We subsequently compared the AmericaPlex26 assay results to our previous attempts at amplifying and sequencing the mitochondrial HVR-I with four overlapping primer pairs and found that the AmericaPlex26 assay improved the typing efficiency from ancient samples (Table 3, Figure 4). For example, the AmericaPlex26 assay allowed reliable SNP typing for eleven Early Intermediate (55%) and ten Late Intermediate samples (83%), whereas HVR-I sequencing gave reliable sequence haplotypes for seven (35%) and seven (58%) samples, respectively. For example, HVR-I sequencing for samples 10802A and 10803A failed, while the AmericaPlex26 assay revealed specific hg B2 (Table 3). Samples from the Middle Horizon culture were in general less well preserved, resulting in eight consensus sub-hg calls (40%) using the AmericaPlex26 assay, whereas HVR-I sequencing did not produce any reliable sequence haplotype from the sample replicates (0%). This highlights the genotyping power of our assay when dealing with challenging samples.

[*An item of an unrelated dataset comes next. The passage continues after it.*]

-- ==== Sys2Proof/Machine/Dispatch.lean ====
section
/-! DEFINITION. The dispatch of every command to its meaning: one arm per row of spec/opcode_table.json. -/

namespace Sys2Proof.Machine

Importantly, SNP typing with the AmericaPlex26 assay also gave a higher resolution compared to traditional HVR-I sequencing. For example, samples 10809A and 10810A of the Early Intermediate period were assigned to the major hg C1 by HVR-I sequencing, yet the AmericaPlex26 assay allowed further resolution to sub-hg C1b. In addition, while many of the HVR-I results from Late Intermediate samples remained tentative, i.e. non-reproducible, the AmericaPlex26 assay provided reliable and specific sub-hgs for both replicates (Table 3, Figure 4). Taking all results together, the AmericaPlex26 assay showed a significantly higher success rate when compared to the standard HVR-I sequencing (p<0.0001, Wilcoxon matched-pairs signed rank test; Figure 4). This is likely due to the difference in amplicon sizes between the two methods.

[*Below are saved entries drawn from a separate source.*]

/-! ### Links -/

/-- R46, R294, R301, R302, R316, R318, R321: an IDLE flit brings ACK and NAK alone. A request with the next expected SEQ travels to its home
along the home's row, or passes on to its departing link; the first flit of a pair waits for the second. A response travels to the
thread that waits for it, completes a store of the runtime, is discarded where its tag is retired, or passes on. A reserved kind is
counted. -/
def Sys2Proof.Claim.RequestsAndResponses : Prop :=
  ∀ (k : Nat) (h : RxHdr) (s : State), Fits s k h →
    Goes (.idleFlit k h) s (fun t => OnlyLinks s t ∧ (t.link k).rxSeq = (s.link k).rxSeq ∧ (t.link k).waiting = (s.link k).waiting ∧
      (t.link k).replay = ackFlits h.ack (s.link k).replay ∧ (t.link k).nakIn = ((s.link k).nakIn || h.nak)) ∧
    (∀ b : ReqBody, kindOk b.kind = true → bits b.addr.toNat 52 10 = s.moduleId → bits b.addr.toNat 62 2 = 1 →
      bits b.addr.toNat 44 8 = 0 → populated (b.addr.toNat % 2 ^ 44) b.kind.nibs = true → b.pair = false → b.second = false →
      let a : Access := { origin := .remote h.module b.tag, part := h.partition, key := b.key, runtime := h.runtime, fabric := true,
                          off := b.addr.toNat % 2 ^ 44, kind := b.kind, retire := false, poison := h.poison, waitFill := false }
      let way := wayIn k (s.entrySite a.off).1 (s.entrySite a.off).2
      Goes (.fabricReq k h b) s (fun t => Accepted s t k h ∧
        t.transit = s.transit ++ [{ hops := if a.pair then way.flatMap (fun x => [x, x]) else way, cargo := .request a }] ∧
        ({ t with links := s.links, transit := s.transit } : State) = s)) ∧
    (∀ b : ReqBody, kindOk b.kind = true → bits b.addr.toNat 52 10 = s.moduleId → b.pair = true →
      Goes (.fabricReq k h b) s (fun t => Accepted s t k h ∧ OnlyLinks s t ∧
        (t.link k).firsts = (s.link k).firsts ++ [(h.module, b)])) ∧
    (∀ b : ReqBody, kindOk b.kind = true → bits b.addr.toNat 52 10 ≠ s.moduleId →
      let d := bits b.addr.toNat 52 10
      let o := b.addr.toNat % 2 ^ 44
      Goes (.fabricReq k h b) s (fun t => Accepted s t k h ∧
        PassedOn s t k (s.route d).group (s.linkFor d o) (o / 256 % 112)
          { module := h.module, part := h.partition, runtime := h.runtime, poison := h.poison, via := logicalLink d o, body := .req b })) ∧
    (∀ b : RspBody, b.dest ≠ s.moduleId → Goes (.fabricRsp k h b []) s (fun t => Accepted s t k h ∧
      PassedOn s t k (s.route b.dest).group (s.linkFor b.dest b.off) (b.off / 256 % 112)
        { module := h.module, part := h.partition, runtime := h.runtime, poison := h.poison, via := logicalLink b.dest b.off,
          body := .rsp b })) ∧
    (∀ b : RspBody, b.dest = s.moduleId →
      let r : Reply := { st := b.status, data := b.data, words := b.words }
      (s.ops.find? (fun o => o.tag == b.tag && o.module == h.module) = none →
        Goes (.fabricRsp k h b []) s (fun t => Accepted s t k h ∧ OnlyLinks s t)) ∧
      (∀ o tile, s.ops.find? (fun o => o.tag == b.tag && o.module == h.module) = some o → o.origin.tile = some tile →
        Goes (.fabricRsp k h b []) s (fun t => Accepted s t k h ∧
          t.transit = s.transit ++ [{ hops := wayIn k (tile / 192) (s.tileSite tile), cargo := .answer b.tag h.module r }] ∧
          ({ t with links := s.links, transit := s.transit } : State) = s)) ∧
      (∀ o, s.ops.find? (fun o => o.tag == b.tag && o.module == h.module) = some o → o.origin = .runtime →
        Goes (.fabricRsp k h b []) s (fun t => Accepted s t k h ∧
          t.ops = s.ops.filter (fun x => !(x.tag == b.tag && x.module == h.module)) ∧
          ({ t with links := s.links, ops := s.ops } : State) = s))) ∧
    (∀ kind : Nat, Goes (.reservedKindFlit k h kind) s (fun t => Accepted s t k h ∧
      t.rdF (oLinkFecCw k) 24 8 = Nat.min (s.rdF (oLinkFecCw k) 24 8 + 1) 255 ∧ t.rdF (oLinkReplay k) 31 1 = 1 ∧
      (∀ q, q ≠ oLinkFecCw k → q ≠ oLinkReplay k → t.rd q = s.rd q) ∧
      ({ t with links := s.links, regs := s.regs } : State) = s))

/-- R332, R335, R337, R339, R341, R342: a body of a reduction ring, on a link of its channel's departure crescent. A gathered block goes into
OUT as B16 codes, sets the largest MAXEXP and passes on, but at the end of its way; it waits where its bucket has not started. A sum of
squares takes this module's own total and passes on; a total and its factor are kept, and pass on; both wait until the module has
formed its own totals. -/
def Sys2Proof.Claim.RingBodies : Prop :=
  ∀ (k : Nat) (h : RxHdr) (s : State), Fits s k h →
    let p := h.partition % 16
    (∀ (b : ReduceBody), let c := b.chan % 32
      let x := s.chan p c
      let d := chanDesc x.desc
      x.present = true → d.norm = false → groupWest (k / 8) = groupWest d.outGroup →
      (x.started ≤ b.first / d.bucket → Goes (.reduce k h b []) s (fun t => Accepted s t k h ∧
        t.chan p c = { x with held := x.held ++ [.reduce b] } ∧ ({ t with links := s.links, chans := s.chans } : State) = s)) ∧
      (∀ (w : WireBlock) (e : Nat) (r : Region), b.blocks = [w] → b.pass = .gather → w.poison = false → w.elems.length = 32 →
        b.first / d.bucket < x.started → x.complete = false → s.blocksWait d [b.first] = false →
        b.first ∉ x.done → x.done.length + 1 < d.sizeOf x.finished →
        (∀ i, i < 128 → s.regionAt (d.out + 128 * b.first + i) = some (e, r)) → r.valid = true → r.torn = false → r.write = true →
        r.shared = false → r.cached = false → r.staged = false → r.weight = false →
        Goes (.reduce k h b []) s (fun t => Accepted s t k h ∧
          (∀ j v, w.elems[j]? = some v → t.load (d.out + 128 * b.first + 4 * j) 4 =
            (if w.nonfin then 0x7FC0 else encElem .b16 false .rne (valOf false ⟨v, (b.scale : Int) - 127⟩)) % 65536) ∧
          (t.chan p c).maxExp = Nat.max x.maxExp w.maxExp ∧ (t.chan p c).done = x.done ++ [b.first] ∧ t.rdF (oRchStatus (p * 32 + c)) 0 3 = 3 ∧
          (d.shardOf b.first ≠ (d.pos + 1) % d.ring →
            let j := s.groupLink d.outGroup (b.first % 8)
            (t.link j).waiting = (s.link j).waiting ++ [{ module := s.moduleId, part := p, runtime := false, poison := false,
                                                          via := b.first % 8, body := .reduce b }]) ∧
          t.gpr = s.gpr ∧ t.regions = s.regions))) ∧
    (∀ c, s.normChan p = some c →
      let x := s.chan p c
      let d := chanDesc x.desc
      groupWest (k / 8) = groupWest d.outGroup →
      (x.started = 0 → (∀ b : NormBody, Goes (.norm k h b []) s (fun t => Accepted s t k h ∧
          t.chan p c = { x with held := x.held ++ [.norm b] } ∧ ({ t with links := s.links, chans := s.chans } : State) = s)) ∧
        (∀ b : NormResultBody, Goes (.normResult k h b []) s (fun t => Accepted s t k h ∧
          t.chan p c = { x with held := x.held ++ [.normResult b] } ∧ ({ t with links := s.links, chans := s.chans } : State) = s))) ∧
      (x.started ≠ 0 → x.complete = false → s.totalsWait x = false → s.phase p ≠ phClip →
        (∀ (first : Nat) (z : Int) (nf : Bool), first % d.ring ≠ d.pos →
          Goes (.norm k h { first := first, sums := [(z, nf)] } []) s (fun t => Accepted s t k h ∧ OnlyLinks s t ∧
            let own := tget (0, false) x.totals first
            let j := s.groupLink d.outGroup (first % 8)
            (t.link j).waiting = (s.link j).waiting ++
              [{ module := s.moduleId, part := p, runtime := false, poison := false, via := first % 8,
                 body := .norm { first := first, sums := [(z + own.1, nf || own.2)] } }])) ∧
        (∀ (first n : Nat) (r : Region) (e : BitVec 64 × Word), (∀ i, i < 24 → s.regionAt (d.out + 32 * first + i) = some (n, r)) →
          r.valid = true → r.torn = false → r.write = true → r.shared = false → r.cached = false → r.staged = false → r.weight = false →
          Goes (.normResult k h { first := first, entries := [e] } []) s (fun t => Accepted s t k h ∧
          tfind (t.chan p c).final first = some e ∧ t.load (d.out + 32 * first) 16 = e.1.toNat ∧
          t.load (d.out + 32 * first + 16) 8 = e.2.toNat ∧
          ((d.pos + 1) % d.ring ≠ first % d.ring →
            let j := s.groupLink d.outGroup (first % 8)
            (t.link j).waiting = (s.link j).waiting ++
              [{ module := s.moduleId, part := p, runtime := false, poison := false, via := first % 8,
                 body := .normResult { first := first, entries := [e] } }])))))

The overall effectiveness of the assay
Overall, the effectiveness of the multiplex SNaPshot method in analysing ancient DNA lies in the fact that it only requires minimal flanking regions either side of the SNP, which in theory allows the design of very short overall amplicon sizes [40], [48], 56–90 bp in our case. This makes it suitable for the extremely fragmented and damaged state of ancient DNA, while the multiplex approach maximises the amount of information that can be gained per PCR [15], [49], [50]. As such, SNaPshot typing is able to generate results for samples for which traditional sequencing methods often fail with ancient and/or degraded DNA, as they require longer fragment lengths to be cost-effective [51]. Multiplexing also allows the combination of many informative SNP sites into one reaction, which are otherwise spread across longer sequence regions. On its own, the multiplex PCR and SNaPshot method is time- and cost-effective, and requires substantially smaller amounts of valuable DNA extract compared to HVR-I sequencing, as fewer individual reactions are needed from preparation of the multiplex PCR to capillary electrophoresis [48], [50].

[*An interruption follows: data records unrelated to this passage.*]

/-! ### putCell -/

@[simp] theorem State.putCell_pending (t c : Nat) (v : Word) : (s.putCell t c v).pending = s.pending := rfl
@[simp] theorem State.putCell_tick (t c : Nat) (v : Word) : (s.putCell t c v).tick = s.tick := rfl
@[simp] theorem State.putCell_regs (t c : Nat) (v : Word) : (s.putCell t c v).regs = s.regs := rfl
@[simp] theorem State.putCell_strobed (t c : Nat) (v : Word) : (s.putCell t c v).strobed = s.strobed := rfl
@[simp] theorem State.putCell_pairs (t c : Nat) (v : Word) : (s.putCell t c v).pairs = s.pairs := rfl
@[simp] theorem State.putCell_applying (t c : Nat) (v : Word) : (s.putCell t c v).applying = s.applying := rfl
@[simp] theorem State.putCell_mem (t c : Nat) (v : Word) : (s.putCell t c v).mem = s.mem := rfl
@[simp] theorem State.putCell_poison (t c : Nat) (v : Word) : (s.putCell t c v).poison = s.poison := rfl
@[simp] theorem State.putCell_imem (t c : Nat) (v : Word) : (s.putCell t c v).imem = s.imem := rfl
@[simp] theorem State.putCell_imemPoison (t c : Nat) (v : Word) : (s.putCell t c v).imemPoison = s.imemPoison := rfl
@[simp] theorem State.putCell_gpr (t c : Nat) (v : Word) : (s.putCell t c v).gpr = s.gpr := rfl
@[simp] theorem State.putCell_preds (t c : Nat) (v : Word) : (s.putCell t c v).preds = s.preds := rfl
@[simp] theorem State.putCell_rotors (t c : Nat) (v : Word) : (s.putCell t c v).rotors = s.rotors := rfl
@[simp] theorem State.putCell_groups (t c : Nat) (v : Word) : (s.putCell t c v).groups = s.groups := rfl
@[simp] theorem State.putCell_kernels (t c : Nat) (v : Word) : (s.putCell t c v).kernels = s.kernels := rfl
@[simp] theorem State.putCell_acc (t c : Nat) (v : Word) : (s.putCell t c v).acc = s.acc := rfl
@[simp] theorem State.putCell_mx (t c : Nat) (v : Word) : (s.putCell t c v).mx = s.mx := rfl
@[simp] theorem State.putCell_unused (t c : Nat) (v : Word) : (s.putCell t c v).unused = s.unused := rfl
@[simp] theorem State.putCell_slots (t c : Nat) (v : Word) : (s.putCell t c v).slots = s.slots := rfl
@[simp] theorem State.putCell_vaults (t c : Nat) (v : Word) : (s.putCell t c v).vaults = s.vaults := rfl
@[simp] theorem State.putCell_tsScrub (t c : Nat) (v : Word) : (s.putCell t c v).tsScrub = s.tsScrub := rfl
@[simp] theorem State.putCell_lines (t c : Nat) (v : Word) : (s.putCell t c v).lines = s.lines := rfl
@[simp] theorem State.putCell_replPtr (t c : Nat) (v : Word) : (s.putCell t c v).replPtr = s.replPtr := rfl
@[simp] theorem State.putCell_halves (t c : Nat) (v : Word) : (s.putCell t c v).halves = s.halves := rfl
@[simp] theorem State.putCell_cacheQ (t c : Nat) (v : Word) : (s.putCell t c v).cacheQ = s.cacheQ := rfl
@[simp] theorem State.putCell_routes (t c : Nat) (v : Word) : (s.putCell t c v).routes = s.routes := rfl
@[simp] theorem State.putCell_regions (t c : Nat) (v : Word) : (s.putCell t c v).regions = s.regions := rfl
@[simp] theorem State.putCell_kmaps (t c : Nat) (v : Word) : (s.putCell t c v).kmaps = s.kmaps := rfl
@[simp] theorem State.putCell_replicas (t c : Nat) (v : Word) : (s.putCell t c v).replicas = s.replicas := rfl
@[simp] theorem State.putCell_homeQ (t c : Nat) (v : Word) : (s.putCell t c v).homeQ = s.homeQ := rfl
@[simp] theorem State.putCell_ops (t c : Nat) (v : Word) : (s.putCell t c v).ops = s.ops := rfl
@[simp] theorem State.putCell_transit (t c : Nat) (v : Word) : (s.putCell t c v).transit = s.transit := rfl
@[simp] theorem State.putCell_discarded (t c : Nat) (v : Word) : (s.putCell t c v).discarded = s.discarded := rfl
@[simp] theorem State.putCell_rtMem (t c : Nat) (v : Word) : (s.putCell t c v).rtMem = s.rtMem := rfl
@[simp] theorem State.putCell_keeper (t c : Nat) (v : Word) : (s.putCell t c v).keeper = s.keeper := rfl
@[simp] theorem State.putCell_links (t c : Nat) (v : Word) : (s.putCell t c v).links = s.links := rfl
@[simp] theorem State.putCell_chans (t c : Nat) (v : Word) : (s.putCell t c v).chans = s.chans := rfl
@[simp] theorem State.putCell_dma (t c : Nat) (v : Word) : (s.putCell t c v).dma = s.dma := rfl
@[simp] theorem State.putCell_rings (t c : Nat) (v : Word) : (s.putCell t c v).rings = s.rings := rfl
@[simp] theorem State.putCell_parts (t c : Nat) (v : Word) : (s.putCell t c v).parts = s.parts := rfl
@[simp] theorem State.putCell_scrubs (t c : Nat) (v : Word) : (s.putCell t c v).scrubs = s.scrubs := rfl
@[simp] theorem State.putCell_lists (t c : Nat) (v : Word) : (s.putCell t c v).lists = s.lists := rfl
@[simp] theorem State.putCell_rotas (t c : Nat) (v : Word) : (s.putCell t c v).rotas = s.rotas := rfl
@[simp] theorem State.putCell_frame (t c : Nat) (v : Word) : (s.putCell t c v).frame = s.frame := rfl
@[simp] theorem State.putCell_checker (t c : Nat) (v : Word) : (s.putCell t c v).checker = s.checker := rfl
@[simp] theorem State.putCell_recorder (t c : Nat) (v : Word) : (s.putCell t c v).recorder = s.recorder := rfl
@[simp] theorem State.putCell_power (t c : Nat) (v : Word) : (s.putCell t c v).power = s.power := rfl
@[simp] theorem State.putCell_startup (t c : Nat) (v : Word) : (s.putCell t c v).startup = s.startup := rfl
@[simp] theorem State.putCell_flash (t c : Nat) (v : Word) : (s.putCell t c v).flash = s.flash := rfl
@[simp] theorem State.putCell_sec (t c : Nat) (v : Word) : (s.putCell t c v).sec = s.sec := rfl
@[simp] theorem State.putCell_tap (t c : Nat) (v : Word) : (s.putCell t c v).tap = s.tap := rfl
@[simp] theorem State.putCell_cores (t c : Nat) (v : Word) : (s.putCell t c v).cores = s.cores := rfl
@[simp] theorem State.putCell_steps (t c : Nat) (v : Word) : (s.putCell t c v).steps = s.steps := rfl
@[simp] theorem State.putCell_host (t c : Nat) (v : Word) : (s.putCell t c v).host = s.host := rfl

We show that the AmericaPlex26 can be used to complement or expand upon standard mtDNA sequencing approaches for ancient Native American populations, and especially for ancient samples where DNA preservation does not allow amplification of longer (>100 bp or more) DNA molecules. It efficiently and economically targets characteristic SNPs from the coding region of mtDNA [15] in order to corroborate HVR-I sequencing results and to define a particular sub-hg [14]. Alternatively, the AmericaPlex26 can be used in addition to global mtDNA SNP multiplexes, such as the GenoCore22 and others [23], [24]. Moreover, it is flexible enough to add newly discovered SNPs/lineages in order to enhance sub-regional resolution (see e.g. [32], [35].
In our experience, the new method provided an extremely useful one-reaction test to screen larger numbers of degraded samples allowing the assessment of the general state of preservation, the authenticity of the result (i.e. absence of potential contaminating lineages), while at the same time allowing a categorisation of potentially interesting sub-hgs. We are currently using this approach in order to further dissect the phylogenetic resolution via DNA library creation and targeted mtDNA enrichment and Next Generation Sequencing [25], [26].
Conclusions
We present a powerful, optimized SNP assay, which allows unambiguous typing of Native American mtDNA ‘founder lineages’ and additional SNPs for further resolution. This short-amplicon AmericaPlex26 assay is highly efficient, time and cost-effective compared to classical HVR-I sequencing, and allows highly resolved SNP typing of degraded DNA samples in forensic and ancient DNA work. It is suitable as a qualitative ‘screening’ method to identify samples with sufficient DNA preservation, free of contaminants that complicate full mitochondrial sequencing (and beyond) via Next Generation Sequencing techniques.
Acknowledgments
We sincerely thank team members of the “Proyecto Arqueológico Huaca Pucllana” for help with accessing the collection of pre-Columbian human remains from the Huaca Pucllana site. We also thank three anonymous reviewers for constructive feedback on an earlier version of this manuscript.
Funding Statement
This work was funded by the Australian Research Council (Discovery Project 1095782) awarded to WH and BL. BL also held an Australian Research Council Postdoctoral Fellowship. The funders had no role in study design, data collection and analysis, decision to publish, or preparation of the manuscript.
References
- 1. Torroni A, Schurr TG, Yang CC, Szathmary EJ, Williams RC, et al. (1992) Native American mitochondrial DNA analysis indicates that the Amerind and the Nadene populations were founded by two independent migrations. Genetics 130: 153–162. [DOI] [PMC free article] [PubMed] [Google Scholar]
- 2. Wallace DC, Torroni A (1992) American Indian prehistory as written in the mitochondrial DNA: a review. Human Biology 64: 403–416. [PubMed] [Google Scholar]
- 3. Forster P, Harding R, Torroni A, Bandelt HJ (1996) Origin and evolution of Native American mtDNA variation: a reappraisal. American Journal of Human Genetics 59: 935–945. [PMC free article] [PubMed] [Google Scholar]
- 4. Tamm E, Kivisild T, Reidla M, Metspalu M, Smith DG, et al. (2007) Beringian standstill and spread of Native American founders. PLoS ONE 2: e829. [DOI] [PMC free article] [PubMed] [Google Scholar]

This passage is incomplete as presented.